◆ Exercise instructions:
Instruction for the data below: set down exactly the lines from the line with "isUnknownWord 0x0000 = false" to the line with "s.stop = false", inclusive, and no others.

#### Material to process

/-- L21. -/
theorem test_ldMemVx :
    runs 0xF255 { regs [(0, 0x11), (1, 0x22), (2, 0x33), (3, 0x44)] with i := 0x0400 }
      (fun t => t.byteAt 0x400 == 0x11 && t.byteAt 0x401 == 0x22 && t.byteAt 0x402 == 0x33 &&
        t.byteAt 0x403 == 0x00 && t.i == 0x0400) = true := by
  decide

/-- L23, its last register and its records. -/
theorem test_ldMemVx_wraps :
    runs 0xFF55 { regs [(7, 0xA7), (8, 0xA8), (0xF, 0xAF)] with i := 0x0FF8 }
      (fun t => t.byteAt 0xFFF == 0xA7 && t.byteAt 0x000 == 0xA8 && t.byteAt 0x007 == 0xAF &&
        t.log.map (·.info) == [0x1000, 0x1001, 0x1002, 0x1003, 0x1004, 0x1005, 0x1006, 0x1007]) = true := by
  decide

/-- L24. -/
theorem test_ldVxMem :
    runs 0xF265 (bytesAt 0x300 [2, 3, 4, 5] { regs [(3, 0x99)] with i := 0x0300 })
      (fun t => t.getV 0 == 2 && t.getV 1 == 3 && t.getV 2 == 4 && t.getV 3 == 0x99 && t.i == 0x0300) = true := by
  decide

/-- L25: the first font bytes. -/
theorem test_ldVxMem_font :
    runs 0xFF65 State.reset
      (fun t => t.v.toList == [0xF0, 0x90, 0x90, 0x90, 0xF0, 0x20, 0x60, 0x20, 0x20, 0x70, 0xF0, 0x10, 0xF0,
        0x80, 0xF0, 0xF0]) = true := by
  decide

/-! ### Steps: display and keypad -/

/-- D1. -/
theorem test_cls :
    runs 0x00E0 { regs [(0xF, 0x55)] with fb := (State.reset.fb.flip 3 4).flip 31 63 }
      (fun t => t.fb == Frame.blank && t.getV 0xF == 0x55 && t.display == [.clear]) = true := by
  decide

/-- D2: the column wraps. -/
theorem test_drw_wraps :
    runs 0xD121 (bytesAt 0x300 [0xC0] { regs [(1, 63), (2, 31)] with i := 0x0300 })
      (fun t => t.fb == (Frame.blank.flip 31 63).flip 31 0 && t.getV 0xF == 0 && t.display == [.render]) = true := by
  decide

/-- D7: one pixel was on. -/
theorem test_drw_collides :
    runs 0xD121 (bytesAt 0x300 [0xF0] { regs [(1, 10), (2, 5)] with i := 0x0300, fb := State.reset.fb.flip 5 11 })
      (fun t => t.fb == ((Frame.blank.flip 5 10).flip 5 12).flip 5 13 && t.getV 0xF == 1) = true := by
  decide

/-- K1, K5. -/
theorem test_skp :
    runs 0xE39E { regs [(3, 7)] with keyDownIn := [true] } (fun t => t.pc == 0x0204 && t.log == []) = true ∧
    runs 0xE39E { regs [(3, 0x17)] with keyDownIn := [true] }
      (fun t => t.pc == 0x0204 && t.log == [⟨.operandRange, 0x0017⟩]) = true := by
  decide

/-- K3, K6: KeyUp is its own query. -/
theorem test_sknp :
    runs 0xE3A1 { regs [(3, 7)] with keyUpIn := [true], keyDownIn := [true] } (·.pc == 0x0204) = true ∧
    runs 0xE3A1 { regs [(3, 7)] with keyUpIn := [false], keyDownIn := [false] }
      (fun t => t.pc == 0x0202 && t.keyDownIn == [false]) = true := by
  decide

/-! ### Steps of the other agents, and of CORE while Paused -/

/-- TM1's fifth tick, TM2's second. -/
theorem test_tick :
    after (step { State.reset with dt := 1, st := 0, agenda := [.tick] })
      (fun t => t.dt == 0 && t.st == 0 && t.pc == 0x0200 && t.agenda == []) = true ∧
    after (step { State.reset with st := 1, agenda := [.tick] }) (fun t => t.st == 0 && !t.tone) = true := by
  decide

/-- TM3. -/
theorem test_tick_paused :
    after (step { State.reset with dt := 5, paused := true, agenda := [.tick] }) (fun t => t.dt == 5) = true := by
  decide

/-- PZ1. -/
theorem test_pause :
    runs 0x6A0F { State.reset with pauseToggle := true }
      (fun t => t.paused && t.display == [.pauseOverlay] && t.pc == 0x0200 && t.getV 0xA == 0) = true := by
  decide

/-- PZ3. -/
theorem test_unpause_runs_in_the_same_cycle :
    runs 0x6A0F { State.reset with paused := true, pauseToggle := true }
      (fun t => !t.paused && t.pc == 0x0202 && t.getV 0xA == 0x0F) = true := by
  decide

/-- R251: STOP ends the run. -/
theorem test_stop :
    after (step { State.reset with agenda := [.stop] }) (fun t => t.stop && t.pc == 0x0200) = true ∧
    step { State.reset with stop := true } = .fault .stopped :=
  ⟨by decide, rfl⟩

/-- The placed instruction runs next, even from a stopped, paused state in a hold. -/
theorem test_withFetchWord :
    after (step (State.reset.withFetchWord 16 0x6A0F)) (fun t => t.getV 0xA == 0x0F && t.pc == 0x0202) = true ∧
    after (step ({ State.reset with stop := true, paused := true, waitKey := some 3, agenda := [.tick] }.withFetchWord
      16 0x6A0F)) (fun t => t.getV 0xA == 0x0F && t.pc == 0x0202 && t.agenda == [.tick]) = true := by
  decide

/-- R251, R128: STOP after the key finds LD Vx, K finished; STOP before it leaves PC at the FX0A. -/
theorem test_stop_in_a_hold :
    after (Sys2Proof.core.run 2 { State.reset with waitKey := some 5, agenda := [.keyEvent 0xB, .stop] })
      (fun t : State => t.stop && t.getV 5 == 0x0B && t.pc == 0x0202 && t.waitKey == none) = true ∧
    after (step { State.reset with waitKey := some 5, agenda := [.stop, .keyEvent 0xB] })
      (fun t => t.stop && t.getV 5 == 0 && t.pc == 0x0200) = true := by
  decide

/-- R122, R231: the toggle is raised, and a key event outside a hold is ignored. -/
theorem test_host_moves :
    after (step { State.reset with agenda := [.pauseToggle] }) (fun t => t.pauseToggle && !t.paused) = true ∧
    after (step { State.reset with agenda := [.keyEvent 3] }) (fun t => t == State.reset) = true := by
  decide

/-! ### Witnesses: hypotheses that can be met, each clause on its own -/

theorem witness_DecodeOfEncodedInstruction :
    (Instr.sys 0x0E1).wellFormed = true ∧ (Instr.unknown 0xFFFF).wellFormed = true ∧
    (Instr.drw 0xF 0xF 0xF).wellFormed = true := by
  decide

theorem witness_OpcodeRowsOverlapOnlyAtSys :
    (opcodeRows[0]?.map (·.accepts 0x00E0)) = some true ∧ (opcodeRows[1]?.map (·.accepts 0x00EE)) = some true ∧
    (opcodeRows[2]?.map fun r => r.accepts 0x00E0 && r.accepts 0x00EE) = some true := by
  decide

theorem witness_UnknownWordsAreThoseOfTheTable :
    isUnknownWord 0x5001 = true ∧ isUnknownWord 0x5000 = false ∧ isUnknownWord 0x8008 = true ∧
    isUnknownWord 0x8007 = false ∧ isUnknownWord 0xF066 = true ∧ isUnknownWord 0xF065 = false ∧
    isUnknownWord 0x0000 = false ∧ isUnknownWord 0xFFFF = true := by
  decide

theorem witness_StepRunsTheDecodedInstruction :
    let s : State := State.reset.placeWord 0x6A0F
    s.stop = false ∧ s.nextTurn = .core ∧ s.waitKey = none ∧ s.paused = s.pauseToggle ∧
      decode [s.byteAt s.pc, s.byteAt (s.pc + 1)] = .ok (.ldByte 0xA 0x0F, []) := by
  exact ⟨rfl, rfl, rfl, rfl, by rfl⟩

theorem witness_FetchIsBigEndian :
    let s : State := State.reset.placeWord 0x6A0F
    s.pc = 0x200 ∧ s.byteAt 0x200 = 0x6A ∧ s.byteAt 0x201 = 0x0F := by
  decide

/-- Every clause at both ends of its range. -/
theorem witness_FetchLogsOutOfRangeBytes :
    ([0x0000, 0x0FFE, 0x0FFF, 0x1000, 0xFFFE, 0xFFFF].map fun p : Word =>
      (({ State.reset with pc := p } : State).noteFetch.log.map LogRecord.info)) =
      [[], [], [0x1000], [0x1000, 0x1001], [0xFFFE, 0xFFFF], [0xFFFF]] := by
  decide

########
#### Material to process

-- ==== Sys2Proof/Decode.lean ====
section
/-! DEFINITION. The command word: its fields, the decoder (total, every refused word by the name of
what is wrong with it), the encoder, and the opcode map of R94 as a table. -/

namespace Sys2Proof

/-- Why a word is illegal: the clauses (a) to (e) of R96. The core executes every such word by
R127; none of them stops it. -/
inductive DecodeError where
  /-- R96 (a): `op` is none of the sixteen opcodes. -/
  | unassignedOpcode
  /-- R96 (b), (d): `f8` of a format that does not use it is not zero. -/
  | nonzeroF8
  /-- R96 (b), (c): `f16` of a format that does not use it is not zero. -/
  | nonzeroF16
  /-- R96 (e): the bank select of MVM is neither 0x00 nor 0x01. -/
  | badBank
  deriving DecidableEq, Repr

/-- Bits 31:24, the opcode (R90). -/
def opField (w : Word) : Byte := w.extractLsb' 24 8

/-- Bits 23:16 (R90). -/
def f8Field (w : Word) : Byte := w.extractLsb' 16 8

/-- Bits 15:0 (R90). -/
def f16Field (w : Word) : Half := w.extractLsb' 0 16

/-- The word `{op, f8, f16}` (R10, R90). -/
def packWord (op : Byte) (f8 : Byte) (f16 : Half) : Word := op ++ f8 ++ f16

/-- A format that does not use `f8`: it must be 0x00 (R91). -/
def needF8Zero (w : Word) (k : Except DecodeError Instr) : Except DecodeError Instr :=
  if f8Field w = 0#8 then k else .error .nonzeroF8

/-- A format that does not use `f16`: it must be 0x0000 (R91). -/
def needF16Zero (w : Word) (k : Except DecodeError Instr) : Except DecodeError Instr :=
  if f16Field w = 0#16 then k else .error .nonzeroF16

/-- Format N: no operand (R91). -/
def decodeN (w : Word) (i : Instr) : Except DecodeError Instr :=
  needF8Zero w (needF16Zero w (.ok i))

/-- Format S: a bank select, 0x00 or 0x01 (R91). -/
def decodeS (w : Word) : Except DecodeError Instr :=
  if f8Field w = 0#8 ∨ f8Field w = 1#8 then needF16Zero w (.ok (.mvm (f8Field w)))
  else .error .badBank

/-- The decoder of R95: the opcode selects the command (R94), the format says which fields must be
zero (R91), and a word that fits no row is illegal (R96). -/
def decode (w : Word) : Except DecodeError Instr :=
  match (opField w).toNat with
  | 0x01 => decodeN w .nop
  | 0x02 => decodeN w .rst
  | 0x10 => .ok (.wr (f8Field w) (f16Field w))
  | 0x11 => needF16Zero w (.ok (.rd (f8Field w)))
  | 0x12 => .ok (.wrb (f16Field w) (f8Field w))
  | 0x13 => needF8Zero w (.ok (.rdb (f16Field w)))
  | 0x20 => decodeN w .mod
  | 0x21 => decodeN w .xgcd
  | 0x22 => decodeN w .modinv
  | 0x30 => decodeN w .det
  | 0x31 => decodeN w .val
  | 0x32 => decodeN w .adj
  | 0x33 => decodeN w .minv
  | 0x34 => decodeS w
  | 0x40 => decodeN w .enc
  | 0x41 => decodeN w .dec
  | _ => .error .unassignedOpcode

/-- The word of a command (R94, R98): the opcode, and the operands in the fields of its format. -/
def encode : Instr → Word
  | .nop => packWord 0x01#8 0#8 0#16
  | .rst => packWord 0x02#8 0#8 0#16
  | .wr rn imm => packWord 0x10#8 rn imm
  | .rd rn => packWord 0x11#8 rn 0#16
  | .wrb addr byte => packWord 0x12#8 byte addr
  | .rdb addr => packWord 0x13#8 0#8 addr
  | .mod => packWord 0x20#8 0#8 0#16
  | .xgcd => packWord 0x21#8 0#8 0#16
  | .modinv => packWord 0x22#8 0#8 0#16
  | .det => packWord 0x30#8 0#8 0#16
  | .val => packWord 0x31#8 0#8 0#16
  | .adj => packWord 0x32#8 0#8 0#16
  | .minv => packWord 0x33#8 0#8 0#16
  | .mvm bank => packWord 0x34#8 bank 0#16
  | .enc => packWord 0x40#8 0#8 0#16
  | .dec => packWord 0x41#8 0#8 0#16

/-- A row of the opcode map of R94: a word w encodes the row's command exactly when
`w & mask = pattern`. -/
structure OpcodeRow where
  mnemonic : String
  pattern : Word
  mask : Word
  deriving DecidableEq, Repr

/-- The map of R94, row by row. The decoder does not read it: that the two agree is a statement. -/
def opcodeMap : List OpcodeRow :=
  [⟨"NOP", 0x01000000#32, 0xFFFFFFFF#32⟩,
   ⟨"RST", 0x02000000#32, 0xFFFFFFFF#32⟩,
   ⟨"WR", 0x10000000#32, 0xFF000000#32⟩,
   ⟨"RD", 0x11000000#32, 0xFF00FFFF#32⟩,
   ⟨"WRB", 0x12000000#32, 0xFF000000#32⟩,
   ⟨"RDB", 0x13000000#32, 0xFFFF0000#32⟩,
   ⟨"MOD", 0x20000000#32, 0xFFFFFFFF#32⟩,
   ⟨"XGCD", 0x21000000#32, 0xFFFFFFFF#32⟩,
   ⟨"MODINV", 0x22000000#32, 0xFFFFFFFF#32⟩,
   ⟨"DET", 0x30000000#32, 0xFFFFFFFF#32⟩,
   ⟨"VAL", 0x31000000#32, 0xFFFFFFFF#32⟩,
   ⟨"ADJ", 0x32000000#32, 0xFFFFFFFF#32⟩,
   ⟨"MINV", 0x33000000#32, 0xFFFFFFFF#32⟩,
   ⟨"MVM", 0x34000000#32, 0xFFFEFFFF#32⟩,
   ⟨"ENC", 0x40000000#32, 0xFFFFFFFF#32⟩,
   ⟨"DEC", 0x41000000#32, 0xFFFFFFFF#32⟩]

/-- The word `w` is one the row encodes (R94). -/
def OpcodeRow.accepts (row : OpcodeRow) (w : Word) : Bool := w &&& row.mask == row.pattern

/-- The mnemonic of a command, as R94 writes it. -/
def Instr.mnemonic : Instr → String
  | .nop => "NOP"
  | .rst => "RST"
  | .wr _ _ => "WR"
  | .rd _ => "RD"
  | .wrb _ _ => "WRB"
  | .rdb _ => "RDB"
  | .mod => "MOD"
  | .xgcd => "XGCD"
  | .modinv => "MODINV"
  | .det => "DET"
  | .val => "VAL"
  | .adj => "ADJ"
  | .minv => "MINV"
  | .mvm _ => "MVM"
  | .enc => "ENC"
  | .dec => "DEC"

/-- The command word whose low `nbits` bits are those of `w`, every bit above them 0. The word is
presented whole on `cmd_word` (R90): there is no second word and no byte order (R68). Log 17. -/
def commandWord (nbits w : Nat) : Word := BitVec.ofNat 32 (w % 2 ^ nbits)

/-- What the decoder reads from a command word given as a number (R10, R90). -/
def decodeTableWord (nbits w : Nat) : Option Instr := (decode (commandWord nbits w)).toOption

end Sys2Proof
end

########

◆ Written answer:
    isUnknownWord 0x0000 = false ∧ isUnknownWord 0xFFFF = true := by
  decide

theorem witness_StepRunsTheDecodedInstruction :
    let s : State := State.reset.placeWord 0x6A0F
    s.stop = false ∧ s.nextTurn = .core ∧ s.waitKey = none ∧ s.paused = s.pauseToggle ∧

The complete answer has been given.